Избр. Гобелены

Юрий Николаевич Горбачев 2
 ОРЛЕАНСКИЕ НАПЕВЫ
 

 1.МОЛИТВА ДЕВЕ-ЖАННЕ
               
  “Когда затлел костер и поднялся дымок…”
                “Орлеанская Дева” , Поль Верлен


 Жанна, Жанна, летим до донжона! Ни жена, ни наложница, не-
 жнокрылее чем махаон, в плащанице, как птица, во сне
 войска латников,  грезящих, спящих, полумертвых, давно неживых,
 за тобою над  полем летящих, чтоб войти, словно в храм, в  дежа вю.

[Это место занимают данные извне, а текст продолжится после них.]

-- ==== Sys2Proof/Machine/HostPort.lean ====
section
/-! DEFINITION. The host port (R353 to R368). -/

namespace Sys2Proof.Machine

open Host (Outcome)

/-- FRAME_RECEIVE: any frame is discarded and counted, answered, or taken as the datagram it carries (R353, R355). -/
def execFrameReceive (frame : Frame) (s : State) : Outcome State Fault Refusal :=
  live s (s.frameArrival frame (fun _ => true))

/-- OPEN: an OPEN arrives (R357). -/
def execOpenSession (frame : Frame) (s : State) : Outcome State Fault Refusal :=
  live s (s.frameArrival frame (isType dgOpen))

/-- CLOSE: a CLOSE arrives (R357). -/
def execCloseSession (frame : Frame) (s : State) : Outcome State Fault Refusal :=
  live s (s.frameArrival frame (isType dgClose))

/-- TRANSPORT_ACK: an ACK arrives (R358, R366). -/
def execTransportAck (frame : Frame) (s : State) : Outcome State Fault Refusal :=
  live s (s.frameArrival frame (isType dgAck))

/-- NAK: a NAK arrives (R358). -/
def execNak (frame : Frame) (s : State) : Outcome State Fault Refusal :=
  live s (s.frameArrival frame (isType dgNak))

/-- MGMT_ACCESS: register accesses arrive (R368). -/
def execMgmtAccess (frame : Frame) (s : State) : Outcome State Fault Refusal :=
  live s (s.frameArrival frame (isData chMgmt))

/-- CMD_MESSAGE: a command message arrives (R359 to R361). -/
def execCmdMessage (frame : Frame) (s : State) : Outcome State Fault Refusal :=
  live s (s.frameArrival frame (isData chCmd))

/-- BULK_WRITE: a bulk WRITE arrives (R363). -/
def execBulkWrite (frame : Frame) (s : State) : Outcome State Fault Refusal :=
  live s (s.frameArrival frame (isBulk bkWrite))

/-- BULK_WRITE_COMPLETE: the stores of a peer's bulk writes are complete (R361, R363). -/
def execBulkWriteComplete (peer : Nat) (s : State) : Outcome State Fault Refusal :=
  live s (s.bulkComplete peer)

/-- BULK_READ_REQ: a bulk READ_REQ arrives (R363). -/
def execBulkReadReq (frame : Frame) (s : State) : Outcome State Fault Refusal :=
  live s (s.frameArrival frame (isBulk bkReadReq))

/-- GATEWAY: a far gateway's transfer arrives (R347, R364). -/
def execGateway (frame : Frame) (s : State) : Outcome State Fault Refusal :=
  live s (s.frameArrival frame (isGateway))

/-- HOST_RESEND_TIMEOUT: a datagram is not acknowledged in time (R358). -/
def execHostResendTimeout (peer : Nat) (channel : Nat) (s : State) : Outcome State Fault Refusal :=
  live s (s.hostTimeout peer channel)

/-- HOST_ACK_TIMER: an ACK falls due (R358). -/
def execHostAckTimer (peer : Nat) (channel : Nat) (s : State) : Outcome State Fault Refusal :=
  live s (s.ackDue peer channel)

/-- EVENT_SEND: records go to the sink session (R365, R366). -/
def execEventSend (s : State) : Outcome State Fault Refusal :=
  live s (s.sendEvents)

/-- HOST_LINK_LOSS: the host link is lost (R354). -/
def execHostLinkLoss (s : State) : Outcome State Fault Refusal :=
  live s (s.linkLoss)

/-- HOST_LINK_RETURN: the host link returns (R354). -/
def execHostLinkReturn (s : State) : Outcome State Fault Refusal :=
  live s (s.linkReturn)

end Sys2Proof.Machine
end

 Где же было все это? Когда же? На каком,  на таком  на веку?
 Два мальца перепачканных в саже. Печка. Свечка. Салазки в снегу.
 Запах елки. Морковина –носом. Костяною  рукою -- метла.
 Здесь такие пылали заносы снеговые, что выжгли дотла

 этот край, где костры провидения обглодали  меня до камней,
 ты ко мне что ли, а, привидение? Неужели? Теперь нет сомне-
 ний, что меня ты ждала в этой башне, сквозь могильные плиты сочась,
 расскажи, как тебе было страшно, как  в руке трепетала свеча,

 когда  ты проходила сквозь стены, как  топился податливый воск...
 Мы лишь смрад  загнивающей Сены. Только войско  средь орд твоих   войск.
 Лишь туман. Пар из колбы алхимика, обретающий множество черт.
 Силуэты  Поэта и Схимника, сквозь которых вихляется Черт.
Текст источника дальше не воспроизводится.